Roman Catholic universalism

Roman Catholic universalism January 21, 2008

Avery Cardinal Dulles, after surveying Roman Catholic teaching through the ages about who can be saved gives this bottom line answer:

Who, then, can be saved? Catholics can be saved if they believe the Word of God as taught by the Church and if they obey the commandments. Other Christians can be saved if they submit their lives to Christ and join the community where they think he wills to be found. Jews can be saved if they look forward in hope to the Messiah and try to ascertain whether God’s promise has been fulfilled. Adherents of other religions can be saved if, with the help of grace, they sincerely seek God and strive to do his will. Even atheists can be saved if they worship God under some other name and place their lives at the service of truth and justice. God’s saving grace, channeled through Christ the one Mediator, leaves no one unassisted. But that same grace brings obligations to all who receive it. They must not receive the grace of God in vain. Much will be demanded of those to whom much is given.

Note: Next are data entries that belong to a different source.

/-- Every address lies in one of the regions. -/
theorem addr_cases (a : Addr) :
    (∃ o, a = romAddr o) ∨ (∃ o, a = vramAddr o) ∨ ∃ o, a = ramAddr o := by
  have htop : ∀ x : BitVec 2, x = 0b00#2 ∨ x = 0b01#2 ∨ x = 0b10#2 ∨ x = 0b11#2 := by decide
  rcases htop (a.extractLsb' 14 2) with h | h | h
  · exact .inl (exists_romAddr_of_top h)
  · exact .inr (.inl (exists_vramAddr_of_top h))
  · exact .inr (.inr (exists_ramAddr_of_top h))

/-- Every port is claimed or unclaimed. -/
theorem port_cases (p : Addr) : (∃ q, p = ulaPort q) ∨ ∃ q, p = otherPort q := by
  have hbit : ∀ x : BitVec 1, x = 0#1 ∨ x = 1#1 := by decide
  have hp : p.extractLsb' 1 15 ++ p.extractLsb' 0 1 = p := append_extractLsb'_self 15 1 p
  rcases hbit (p.extractLsb' 0 1) with h | h <;> rw [h] at hp
  · exact .inl ⟨_, hp.symm⟩
  · exact .inr ⟨_, hp.symm⟩

@[simp] theorem extractLsb'_romAddr (o : BitVec 14) : (romAddr o).extractLsb' 0 14 = o :=
  BitVec.extractLsb'_append_eq_right

@[simp] theorem extractLsb'_vramAddr (o : BitVec 14) : (vramAddr o).extractLsb' 0 14 = o :=
  BitVec.extractLsb'_append_eq_right

@[simp] theorem extractLsb'_ramAddr (o : BitVec 15) : (ramAddr o).extractLsb' 0 15 = o :=
  BitVec.extractLsb'_append_eq_right

/-! ### `DATA` of a key event and of SETBORDER, its leading bits zero (R87) -/

section
variable (k : BitVec 6) (c : BitVec 3)

@[simp] theorem extractLsb'_keyData_low : (0#2 ++ k : Byte).extractLsb' 0 6 = k :=
  BitVec.extractLsb'_append_eq_right

@[simp] theorem extractLsb'_keyData_high : (0#2 ++ k : Byte).extractLsb' 6 2 = 0#2 :=
  BitVec.extractLsb'_append_eq_left

@[simp] theorem toNat_keyData : (0#2 ++ k : Byte).toNat = k.toNat :=
  (toNat_append' 0#2 k).trans (by simp)

@[simp] theorem extractLsb'_colourData_low : (0#5 ++ c : Byte).extractLsb' 0 3 = c :=
  BitVec.extractLsb'_append_eq_right

@[simp] theorem extractLsb'_colourData_high : (0#5 ++ c : Byte).extractLsb' 3 5 = 0#5 :=
  BitVec.extractLsb'_append_eq_left

end

/-! ### Key identifiers (R95) -/

@[simp] theorem wellFormed_keydn (k : BitVec 6) : (Instr.keydn k).wellFormed = true ↔ k.toNat < 40 :=
  decide_eq_true_iff

@[simp] theorem wellFormed_keyup (k : BitVec 6) : (Instr.keyup k).wellFormed = true ↔ k.toNat < 40 :=
  decide_eq_true_iff

/-! ### What a word decodes to, by its fields (R81, R83) -/

section
variable {w : TransWord}

theorem decode_mrd (hk : kindOf w = 0x1#4) (hs : subOf w = 0#4) (hd : dataOf w = 0#8) :
    decode w = .ok (byRegion (addrOf w) .mrdRom .mrdVram .mrdRam) := by
  simp [decode, decodeT, needZero, hk, hs, hd]

theorem decode_mwr (hk : kindOf w = 0x2#4) (hs : subOf w = 0#4) : decode w =
    .ok (byRegion (addrOf w) (Instr.mwrRom · (dataOf w)) (Instr.mwrVram · (dataOf w))
      (Instr.mwrRam · (dataOf w))) := by
  simp [decode, decodeT, needZero, hk, hs]

theorem decode_iord (hk : kindOf w = 0x3#4) (hs : subOf w = 0#4) (hd : dataOf w = 0#8) :
    decode w = .ok (byClaim (addrOf w) .iordUla .iordOther) := by
  simp [decode, decodeT, needZero, hk, hs, hd]

theorem decode_iowr (hk : kindOf w = 0x4#4) (hs : subOf w = 0#4) : decode w =
    .ok (byClaim (addrOf w) (Instr.iowrUla · (dataOf w)) (Instr.iowrOther · (dataOf w))) := by
  simp [decode, decodeT, needZero, hk, hs]

theorem decode_peek (hk : kindOf w = 0x5#4) (hs : subOf w = 0#4) (hd : dataOf w = 0#8) :
    decode w = .ok (.peek (addrOf w)) := by
  simp [decode, decodeT, needZero, hk, hs, hd]

theorem decode_poke (hk : kindOf w = 0x6#4) (hs : subOf w = 0#4) :
    decode w = .ok (.poke (addrOf w) (dataOf w)) := by
  simp [decode, decodeT, needZero, hk, hs]

/-- A key event's word: `ADDR` zero, and in `DATA` two zero bits before an identifier below 40 (R87, R95). -/
theorem decodeKey_eq (mk : BitVec 6 → Instr) (ha : addrOf w = 0#16)
    (hd : (dataOf w).extractLsb' 6 2 = 0#2) (hlt : ((dataOf w).extractLsb' 0 6).toNat < keyCount) :
    decodeKey w mk = .ok (mk ((dataOf w).extractLsb' 0 6)) := by
  rw [decodeKey, ha, hd, if_pos hlt]
  simp [needZero]

theorem decode_keydn (hk : kindOf w = 0x7#4) (hs : subOf w = 0#4) : decode w = decodeKey w .keydn := by
  simp [decode, decodeT, needZero, hk, hs]

theorem decode_keyup (hk : kindOf w = 0x8#4) (hs : subOf w = 0#4) : decode w = decodeKey w .keyup := by
  simp [decode, decodeT, needZero, hk, hs]

theorem decode_load (hk : kindOf w = 0xB#4) (hs : subOf w = 0#4) : decode w =
    .ok (byRegion (addrOf w) (Instr.loadRom · (dataOf w)) (Instr.loadMemVram · (dataOf w))
      (Instr.loadMemRam · (dataOf w))) := by
  simp [decode, decodeT, needZero, hk, hs]

theorem decode_setborder (hk : kindOf w = 0xC#4) (hs : subOf w = 0#4) (ha : addrOf w = 0#16)
    (hd : (dataOf w).extractLsb' 3 5 = 0#5) :
    decode w = .ok (.setborder ((dataOf w).extractLsb' 0 3)) := by
  simp [decode, decodeT, needZero, hk, hs, ha, hd]

theorem decode_audlvl (hk : kindOf w = 0xD#4) (hs : subAOf w = 0#3) :
    decode w = .ok (.audlvl (lvlOf w) (tsOf w)) := by
  simp [decode, needZero, hk, hs]

end

/-! ### What a decoded word is -/

/-- A word is the AUDLVL word of its own fields, if its `KIND` is 0xD and its `SUB` zero. -/
theorem encode_audlvl_of_fields {w : TransWord} (hk : kindOf w = 0xD#4) (hs : subAOf w = 0#3) :
    encode (.audlvl (lvlOf w) (tsOf w)) = w := by
  have hw : w.extractLsb' 28 4 ++ w.extractLsb' 25 3 ++ w.extractLsb' 24 1 ++ w.extractLsb' 0 24 = w := by
    have happend {m n k : Nat} : w.extractLsb' (k + n) m ++ w.extractLsb' k n = w.extractLsb' k (m + n) :=
      BitVec.extractLsb'_append_extractLsb'_eq_extractLsb' rfl
    rw [happend (n := 3) (k := 25), happend (n := 1) (k := 24), append_extractLsb'_self 8 24 w]
  rw [extractLsb'_one, show w.extractLsb' 28 4 = 0xD#4 from hk, show w.extractLsb' 25 3 = 0#3 from hs] at hw
  exact hw

/-- `w` is the word of `i`, which is well-formed. -/
abbrev IsWordOf (w : TransWord) (i : Instr) : Prop := i.wellFormed = true ∧ encode i = w

/-- A word read by region is the word of what it is read as, if that is so in each region. -/
theorem isWordOf_byRegion {kind : BitVec 4} {a : Addr} {d : Byte} {rom vram : BitVec 14 → Instr}
    {ram : BitVec 15 → Instr} (hrom : ∀ o, IsWordOf (wordT kind (romAddr o) d) (rom o))
    (hvram : ∀ o, IsWordOf (wordT kind (vramAddr o) d) (vram o))
    (hram : ∀ o, IsWordOf (wordT kind (ramAddr o) d) (ram o)) :
    IsWordOf (wordT kind a d) (byRegion a rom vram ram) := by
  rcases addr_cases a with ⟨o, rfl⟩ | ⟨o, rfl⟩ | ⟨o, rfl⟩
  · simpa using hrom o
  · simpa using hvram o
  · simpa using hram o

/-- The same by claim. -/
theorem isWordOf_byClaim {kind : BitVec 4} {p : Addr} {d : Byte} {ula other : BitVec 15 → Instr}
    (hula : ∀ q, IsWordOf (wordT kind (ulaPort q) d) (ula q))
    (hother : ∀ q, IsWordOf (wordT kind (otherPort q) d) (other q)) :
    IsWordOf (wordT kind p d) (byClaim p ula other) := by
  rcases port_cases p with ⟨q, rfl⟩ | ⟨q, rfl⟩
  · simpa using hula q
  · simpa using hother q

/-- The same for a key event. -/
theorem isWordOf_of_decodeKey {kind : BitVec 4} {a : Addr} {d : Byte} {mk : BitVec 6 → Instr} {i : Instr}
    (h : decodeKey (wordT kind a d) mk = .ok i)
    (hmk : ∀ k : BitVec 6, k.toNat < keyCount → IsWordOf (wordT kind 0#16 (0#2 ++ k)) (mk k)) :
    IsWordOf (wordT kind a d) i := by
  simp only [decodeKey, addrOf_wordT, dataOf_wordT, needZero_ok, extractLsb'_eq_iff_append 2 6] at h
  obtain ⟨rfl, ⟨k, rfl⟩, hi⟩ := h
  rw [BitVec.extractLsb'_append_eq_right] at hi
  split at hi <;> cases hi
  exact hmk k ‹_›

/-- The same for a transaction without operands. -/
theorem isWordOf_of_bare {kind : BitVec 4} {a : Addr} {d : Byte} {i j : Instr}
    (hj : IsWordOf (wordT kind 0#16 0#8) j)
    (h : needZero a .addrNotZero (needZero d .dataNotZero (.ok j)) = .ok i) :
    IsWordOf (wordT kind a d) i := by
  simp only [needZero_ok] at h
  obtain ⟨rfl, rfl, hi⟩ := h
  cases hi
  exact hj

/-- The decoder reads a word only as a transaction whose word it is. The cases are its branches in their
order: `h_1` is `KIND` 0x0, and so on to `h_13` for 0xC, then `h_14` for 0xE and `h_15` for the rest. -/
theorem isWordOf_of_decodeT {kind : BitVec 4} {a : Addr} {d : Byte} {i : Instr}
    (h : decodeT (wordT kind a d) = .ok i) : IsWordOf (wordT kind a d) i := by
  have hkind {n : Nat} (hk : kind.toNat = n) : kind = BitVec.ofNat 4 n := by simp [← hk]
  simp only [decodeT, kindOf_wordT, addrOf_wordT, dataOf_wordT] at h
  split at h
  case h_15 => cases h
  all_goals (rename_i hk; obtain rfl := hkind hk)
  case h_1 | h_10 | h_11 | h_14 => exact isWordOf_of_bare ⟨rfl, rfl⟩ h
  case h_2 =>
    obtain ⟨rfl, hi⟩ := needZero_ok.1 h
    cases hi
    exact isWordOf_byRegion (fun _ => ⟨rfl, rfl⟩) (fun _ => ⟨rfl, rfl⟩) (fun _ => ⟨rfl, rfl⟩)
  case h_3 | h_12 =>
    cases h
    exact isWordOf_byRegion (fun _ => ⟨rfl, rfl⟩) (fun _ => ⟨rfl, rfl⟩) (fun _ => ⟨rfl, rfl⟩)
  case h_4 =>
    obtain ⟨rfl, hi⟩ := needZero_ok.1 h
    cases hi
    exact isWordOf_byClaim (fun _ => ⟨rfl, rfl⟩) (fun _ => ⟨rfl, rfl⟩)
  case h_5 =>
    cases h
    exact isWordOf_byClaim (fun _ => ⟨rfl, rfl⟩) (fun _ => ⟨rfl, rfl⟩)
  case h_6 =>
    obtain ⟨rfl, hi⟩ := needZero_ok.1 h
    cases hi
    exact ⟨rfl, rfl⟩
  case h_7 =>
    cases h
    exact ⟨rfl, rfl⟩
  case h_8 | h_9 => exact isWordOf_of_decodeKey h fun _ hlt => ⟨decide_eq_true hlt, rfl⟩
  case h_13 =>
    simp only [needZero_ok, extractLsb'_eq_iff_append 5 3] at h
    obtain ⟨rfl, ⟨c, rfl⟩, hi⟩ := h
    rw [BitVec.extractLsb'_append_eq_right] at hi
    cases hi
    exact ⟨rfl, rfl⟩

/-- Settles O2: a format A word is put together from its fields, a format T word read by its `KIND`. -/
theorem decodedWordEncodesBack : Obligations.DecodedWordEncodesBack := by
  intro w i h
  unfold decode at h
  split at h
  · next hk =>
    obtain ⟨hs, h⟩ := needZero_ok.1 h
    cases h
    exact ⟨rfl, encode_audlvl_of_fields hk hs⟩
  · obtain ⟨hs, h⟩ := needZero_ok.1 h
    rw [← wordT_of_fields w hs] at h ⊢
    exact isWordOf_of_decodeT h
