/-- An unknown opcode raises DecodeFault under Halt, and under Nop advances PC by 2 and is reported as skipped, with no
other change (decisions D1, D29). -/
def Obligations.UnknownOpcodeFollowsPolicy : Prop :=
  ∀ (p : Config.Policy) (s : State), s.fault = none → s.pc.toNat < 0xFFF →
    decodeUnder p.skip59 (opcodeAtPc s) = none →
    (p.unknownOpcode = .halt →
      stepUnder p s = .next (withRecord .decodeFault (some (opcodeAtPc s)) none s)) ∧
    (p.unknownOpcode = .nop →
      ∃ t, stepUnder p s = .next t ∧ t.pc = s.pc + 2 ∧ Frame noCell s t ∧
        reportOf (decodeUnder p.skip59) s t = .skipped s.pc (opcodeAtPc s))

/-- Faults are precise (decisions D8, D25; log 1): a step that raises a fault changes the Fault record and nothing else; the record
holds the address of the faulting instruction, and its word unless the fetch itself failed. Under every policy. -/
def Obligations.FaultedStepChangesOnlyTheRecord : Prop :=
  ∀ (p : Config.Policy) (s t : State) (r : FaultRecord),
    s.fault = none → stepUnder p s = .next t → t.fault = some r →
      t = { s with fault := some r } ∧ r.pc = s.pc ∧
      r.opcode = if s.pc.toNat + 1 ≤ 0xFFF then some (opcodeAtPc s) else none

/-- Every fault has the cause the table of 60_exceptions.md section 1 gives it (decision D9 for the codes, D12 and D15 for
the last two kinds). -/
def Obligations.FaultKindsHaveTheirCauses : Prop :=
  ∀ (s t : State) (r : FaultRecord), s.fault = none → step s = .next t → t.fault = some r →
    match r.kind with
    | .decodeFault => s.pc.toNat < 0xFFF ∧ decode (opcodeAtPc s) = none ∧ r.addr = none
    | .stackOverflow => (∃ a, NextIs (.call a) s) ∧ s.sp = 16 ∧ r.addr = none
    | .stackUnderflow => NextIs .ret s ∧ s.sp = 0 ∧ r.addr = none
    | .keyIndexOutOfRange =>
      (∃ x, (NextIs (.skp x) s ∨ NextIs (.sknp x) s) ∧ 0xF < s.v[x].toNat) ∧ r.addr = none
    | .fontWrite =>
      (∃ x, NextIs (.ldB x) s ∨ NextIs (.saveRegs x) s) ∧ s.i.toNat ≤ 0x04F ∧ r.addr = some s.i.toNat
    | .outOfBounds =>
      (0xFFF ≤ s.pc.toNat ∧ r.opcode = none ∧ r.addr = some (max s.pc.toNat 0x1000)) ∨
      (r.addr = some (max s.i.toNat 0x1000) ∧
        ((∃ x y n, NextIs (.drw x y n) s ∧ 0 < n ∧ 0x1000 < s.i.toNat + n) ∨
         (∃ x, NextIs (.ldB x) s ∧ 0x1000 < s.i.toNat + 3) ∨
         (∃ x : Reg, (NextIs (.saveRegs x) s ∨ NextIs (.loadRegs x) s) ∧ 0x1000 < s.i.toNat + x.val + 1)))

/-- Every step answers a next state, under every policy: no instruction is refused and no fault stops the model. That a
step which faults (40_engine.md R116, 60_exceptions.md R284, decision D8) answers a next state, the record written, is the
model's reading (log 1): the interface's outcome fault is never used. -/
def Obligations.EveryStepReachesANextState : Prop :=
  ∀ (p : Config.Policy) (s : State), ∃ t, stepUnder p s = .next t

/-- What each report of a step means (40_engine.md section on the step contract): Halted and Waiting leave the state as it
is, Faulted wrote the record, Retired left a running machine running, and Skipped is not reported under the default
policy. -/
def Obligations.StepReportsMeanWhatTheySay : Prop :=
  ∀ s t : State, step s = .next t →
    match stepReport s t with
    | .halted r => s.fault = some r ∧ t = s
    | .faulted r => s.fault = none ∧ t = { s with fault := some r }
    | .waiting => Waiting s ∧ t = s
    | .skipped _ _ => False
    | .retired => (∃ i, NextIs i s) ∧ t.fault = none ∧ ¬ Waiting s
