-- ==== Sys2Proof/Laws/Memory.lean ====
section
/-! SUPPORT. The laws of memory: a read after a write, and the canonical form that every operation keeps
(20_memory.md R60; log 9). -/

namespace Sys2Proof.Machine

theorem Memory.read_insert (m : Memory) (a a' : Nat) (b : Byte) :
    (Memory.insert m a b).read a' = if a' = a then b else m.read a' := by
  induction m with
  | nil => simp only [Memory.insert, Memory.read, eq_comm]
  | cons c m ih =>
    obtain ⟨k, c⟩ := c
    simp only [Memory.insert]
    split
    · simp only [Memory.read, eq_comm (a := a)]
    · split
      · rename_i hk
        subst hk
        by_cases h : a' = a
        · simp [Memory.read, h]
        · simp [Memory.read, h, Ne.symm h]
      · by_cases h : k = a'
        · have : a' ≠ a := by omega
          simp [Memory.read, h, this]
        · simp [Memory.read, h, ih]

theorem Memory.read_filter (m : Memory) (a a' : Nat) :
    Memory.read (m.filter (fun c => c.1 != a)) a' = if a' = a then Memory.unlisted a else m.read a' := by
  induction m with
  | nil => by_cases h : a' = a <;> simp [Memory.read, h]
  | cons c m ih =>
    obtain ⟨k, c⟩ := c
    by_cases hk : k = a
    · subst hk
      simp only [List.filter, bne_self_eq_false, ih]
      by_cases h : a' = k
      · simp [h]
      · simp [h, Memory.read, Ne.symm h]
    · have hb : (k != a) = true := by simpa using hk
      simp only [List.filter, hb, Memory.read, ih]
      by_cases h : k = a'
      · subst h; simp [hk]
      · simp [h]

/-- A read after a write: the byte written at its address, every other byte as before (R60). -/
theorem Memory.read_write (m : Memory) (a a' : Nat) (b : Byte) :
    (m.write a b).read a' = if a' = a then b else m.read a' := by
  unfold Memory.write
  split
  · rename_i h
    rw [Memory.read_filter]
    split
    · exact h.symm
    · rfl
  · exact Memory.read_insert m a a' b

@[simp] theorem Memory.read_write_same (m : Memory) (a : Nat) (b : Byte) : (m.write a b).read a = b := by
  rw [Memory.read_write, if_pos rfl]

theorem Memory.read_write_ne (m : Memory) (a a' : Nat) (b : Byte) (h : a' ≠ a) :
    (m.write a b).read a' = m.read a' := by
  rw [Memory.read_write, if_neg h]

/-- A read after a run of writes: the k-th byte at the k-th address, every other byte as before. -/
theorem Memory.read_writeBytes (m : Memory) (a a' : Nat) (bs : List Byte) :
    (m.writeBytes a bs).read a' = if h : a ≤ a' ∧ a' < a + bs.length then bs[a' - a]'(by omega) else m.read a' := by
  induction bs generalizing m a with
  | nil =>
    have : ¬ (a ≤ a' ∧ a' < a + ([] : List Byte).length) := by simp
    simp only [Memory.writeBytes, this, dite_false]
  | cons b bs ih =>
    simp only [Memory.writeBytes, ih, Memory.read_write, List.length_cons]
    rcases Nat.lt_trichotomy a' a with h | h | h
    · have h1 : ¬ (a + 1 ≤ a' ∧ a' < a + 1 + bs.length) := by omega
      have h2 : ¬ (a ≤ a' ∧ a' < a + (bs.length + 1)) := by omega
      have h3 : a' ≠ a := by omega
      simp only [h1, h2, h3, dite_false, if_false]
    · subst h
      have h1 : ¬ (a' + 1 ≤ a' ∧ a' < a' + 1 + bs.length) := by omega
      have h2 : a' ≤ a' ∧ a' < a' + (bs.length + 1) := by omega
      simp only [h1, h2, dite_false, dite_true, if_true, Nat.sub_self, List.getElem_cons_zero, and_self]
    · have h3 : a' ≠ a := by omega
      by_cases h1 : a + 1 ≤ a' ∧ a' < a + 1 + bs.length
      · have h2 : a ≤ a' ∧ a' < a + (bs.length + 1) := by omega
        have h4 : a' - a = (a' - (a + 1)) + 1 := by omega
        simp only [h1, h2, dite_true, h4, List.getElem_cons_succ, and_self]
      · have h2 : ¬ (a ≤ a' ∧ a' < a + (bs.length + 1)) := by omega
        simp only [h1, h2, h3, dite_false, if_false]

/-- Bytes outside a run of writes read as before. -/
theorem Memory.read_writeBytes_outside (m : Memory) (a a' : Nat) (bs : List Byte)
    (h : a' < a ∨ a + bs.length ≤ a') : (m.writeBytes a bs).read a' = m.read a' := by
  rw [Memory.read_writeBytes, dif_neg (by omega)]

/-! ## The canonical form -/

theorem Memory.wfFrom_mono {lo lo' : Nat} {m : Memory} (h : lo' ≤ lo) (hm : Memory.wfFrom lo m = true) :
    Memory.wfFrom lo' m = true := by
  cases m with
  | nil => rfl
  | cons c m =>
    simp only [Memory.wfFrom, Bool.and_eq_true, decide_eq_true_eq] at hm ⊢
    exact ⟨⟨by omega, hm.1.2⟩, hm.2⟩

theorem Memory.wfFrom_insert {lo a : Nat} {b : Byte} {m : Memory} (ha : a ≤ Config.addrMax) (hlo : lo ≤ a)
    (hb : b ≠ Memory.unlisted a) (hm : Memory.wfFrom lo m = true) :
    Memory.wfFrom lo (Memory.insert m a b) = true := by
  induction m generalizing lo with
  | nil => simp [Memory.insert, Memory.wfFrom, hlo, hb, ha]
  | cons c m ih =>
    obtain ⟨k, c⟩ := c
    simp only [Memory.wfFrom, Bool.and_eq_true, decide_eq_true_eq] at hm
    simp only [Memory.insert]
    split
    · simp only [Memory.wfFrom, Bool.and_eq_true, decide_eq_true_eq]
      exact ⟨⟨hlo, ha, hb⟩, ⟨by omega, hm.1.2⟩, hm.2⟩
    · split
      · rename_i hk
        subst hk
        simp only [Memory.wfFrom, Bool.and_eq_true, decide_eq_true_eq]
        exact ⟨⟨hlo, ha, hb⟩, hm.2⟩
      · simp only [Memory.wfFrom, Bool.and_eq_true, decide_eq_true_eq]
        exact ⟨hm.1, ih (by omega) hm.2⟩

theorem Memory.wfFrom_filter {lo : Nat} {m : Memory} (q : Host.Cell → Bool) (hm : Memory.wfFrom lo m = true) :
    Memory.wfFrom lo (m.filter q) = true := by
  induction m generalizing lo with
  | nil => rfl
  | cons c m ih =>
    obtain ⟨k, c⟩ := c
    simp only [Memory.wfFrom, Bool.and_eq_true, decide_eq_true_eq] at hm
    by_cases h : q (k, c) = true
    · simp only [List.filter, h, Memory.wfFrom, Bool.and_eq_true, decide_eq_true_eq]
      exact ⟨hm.1, ih hm.2⟩
    · simp only [List.filter, h]
      exact Memory.wfFrom_mono (by omega) (ih hm.2)

/-- A write to an address that exists keeps the canonical form. -/
theorem Memory.wf_write {m : Memory} {a : Nat} (b : Byte) (ha : a ≤ Config.addrMax) (hm : m.wf = true) :
    (m.write a b).wf = true := by
  unfold Memory.wf Memory.write at *
  split
  · exact Memory.wfFrom_filter _ hm
  · rename_i h
    exact Memory.wfFrom_insert ha (Nat.zero_le a) h hm

/-- A run of writes to addresses that exist keeps the canonical form. -/
theorem Memory.wf_writeBytes {m : Memory} {a : Nat} (bs : List Byte) (ha : a + bs.length ≤ Config.memSize)
    (hm : m.wf = true) : (m.writeBytes a bs).wf = true := by
  induction bs generalizing m a with
  | nil => exact hm
  | cons b bs ih =>
    simp only [List.length_cons] at ha
    exact ih (by omega) (Memory.wf_write b (by simp only [Config.addrMax, Config.memSize] at *; omega) hm)

/-- No byte is listed below the lower bound of a canonical list. -/
theorem Memory.read_below {lo a : Nat} {m : Memory} (h : a < lo) (hm : Memory.wfFrom lo m = true) :
    m.read a = Memory.unlisted a := by
  induction m generalizing lo with
  | nil => rfl
  | cons c m ih =>
    obtain ⟨k, c⟩ := c
    simp only [Memory.wfFrom, Bool.and_eq_true, decide_eq_true_eq] at hm
    have hk : k ≠ a := by omega
    simp only [Memory.read, hk, if_false]
    exact ih (lo := k + 1) (by omega) hm.2

/-- The form is canonical: memories that read alike at every address are the same list. -/
theorem Memory.wf_ext {lo : Nat} {m n : Memory} (hm : Memory.wfFrom lo m = true) (hn : Memory.wfFrom lo n = true)
    (h : ∀ a, m.read a = n.read a) : m = n := by
  induction m generalizing lo n with
  | nil =>
    cases n with
    | nil => rfl
    | cons d n =>
      simp only [Memory.wfFrom, Bool.and_eq_true, decide_eq_true_eq] at hn
      have := h d.1
      simp only [Memory.read, if_true] at this
      exact absurd this.symm hn.1.2.2
  | cons c m ih =>
    obtain ⟨k, c⟩ := c
    have hm' := hm
    simp only [Memory.wfFrom, Bool.and_eq_true, decide_eq_true_eq] at hm
    cases n with
    | nil =>
      have := h k
      simp only [Memory.read, if_true] at this
      exact absurd this hm.1.2.2
    | cons d n =>
      obtain ⟨l, d⟩ := d
      have hn' := hn
      simp only [Memory.wfFrom, Bool.and_eq_true, decide_eq_true_eq] at hn
      have hkl : k = l := by
        rcases Nat.lt_trichotomy k l with hlt | heq | hlt
        · have hr := h k
          have hb : Memory.read ((l, d) :: n) k = Memory.unlisted k :=
            Memory.read_below (lo := l) hlt (by
              simp only [Memory.wfFrom, Bool.and_eq_true, decide_eq_true_eq]
              exact ⟨⟨Nat.le_refl l, hn.1.2⟩, hn.2⟩)
          rw [hb] at hr
          simp only [Memory.read, if_true] at hr
          exact absurd hr hm.1.2.2
        · exact heq
        · have hr := h l
          have hb : Memory.read ((k, c) :: m) l = Memory.unlisted l :=
            Memory.read_below (lo := k) hlt (by
              simp only [Memory.wfFrom, Bool.and_eq_true, decide_eq_true_eq]
              exact ⟨⟨Nat.le_refl k, hm.1.2⟩, hm.2⟩)
          rw [hb] at hr
          simp only [Memory.read, if_true] at hr
          exact absurd hr.symm hn.1.2.2
      subst hkl
      have hcd : c = d := by simpa [Memory.read] using h k
      subst hcd
      have hmn : m = n := ih hm.2 hn.2 (fun a => by
        by_cases ha : k = a
        · subst ha
          rw [Memory.read_below (Nat.lt_succ_self k) hm.2, Memory.read_below (Nat.lt_succ_self k) hn.2]
        · have := h a
          simpa [Memory.read, ha] using this)
      rw [hmn]

theorem Memory.wf_reset : State.reset.mem.wf = true := rfl

end Sys2Proof.Machine
end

So if Catholicism is correct, I guess most of us in other churches are OK. I worry that the atheists will be unhappy to find themselves in Heaven, irked that in not believing in God they nevertheless worshiped him under some other name, so what kind of Heaven would that be for them?

But let me get this straight, and keep in mind that Cardinal Dulles is no touchy-feely Catholic but a conservative Catholic in close association with the Pope. To be saved, you do not have to have faith in Jesus Christ. You can have faith in God. Or, despite the first commandment, you can have faith in God under some other name. Or, if you don’t believe in any gods, you can have faith in something else, such as truth or justice. Or, if you don’t have faith in anything, you can be saved by your good works, though this seems to be the main point even for Christians.

Certainly, if salvation is by good works, anyone who does good works–people of other religions, atheists–will be saved. And since Catholics define good works as having been produced by faith, one can predicate some sort of efficacious faith to anyone who does them. But what an impoverished view of sin we see here! So even this blatantly human rationalization to make God seem nice turns out to be of little comfort to an actual sinner who is burdened by his bad works.

But more than that, if faith in virtually anything is enough or even optional for salvation, why do we need the church, why should anyone evangelize, and why did Jesus need to die?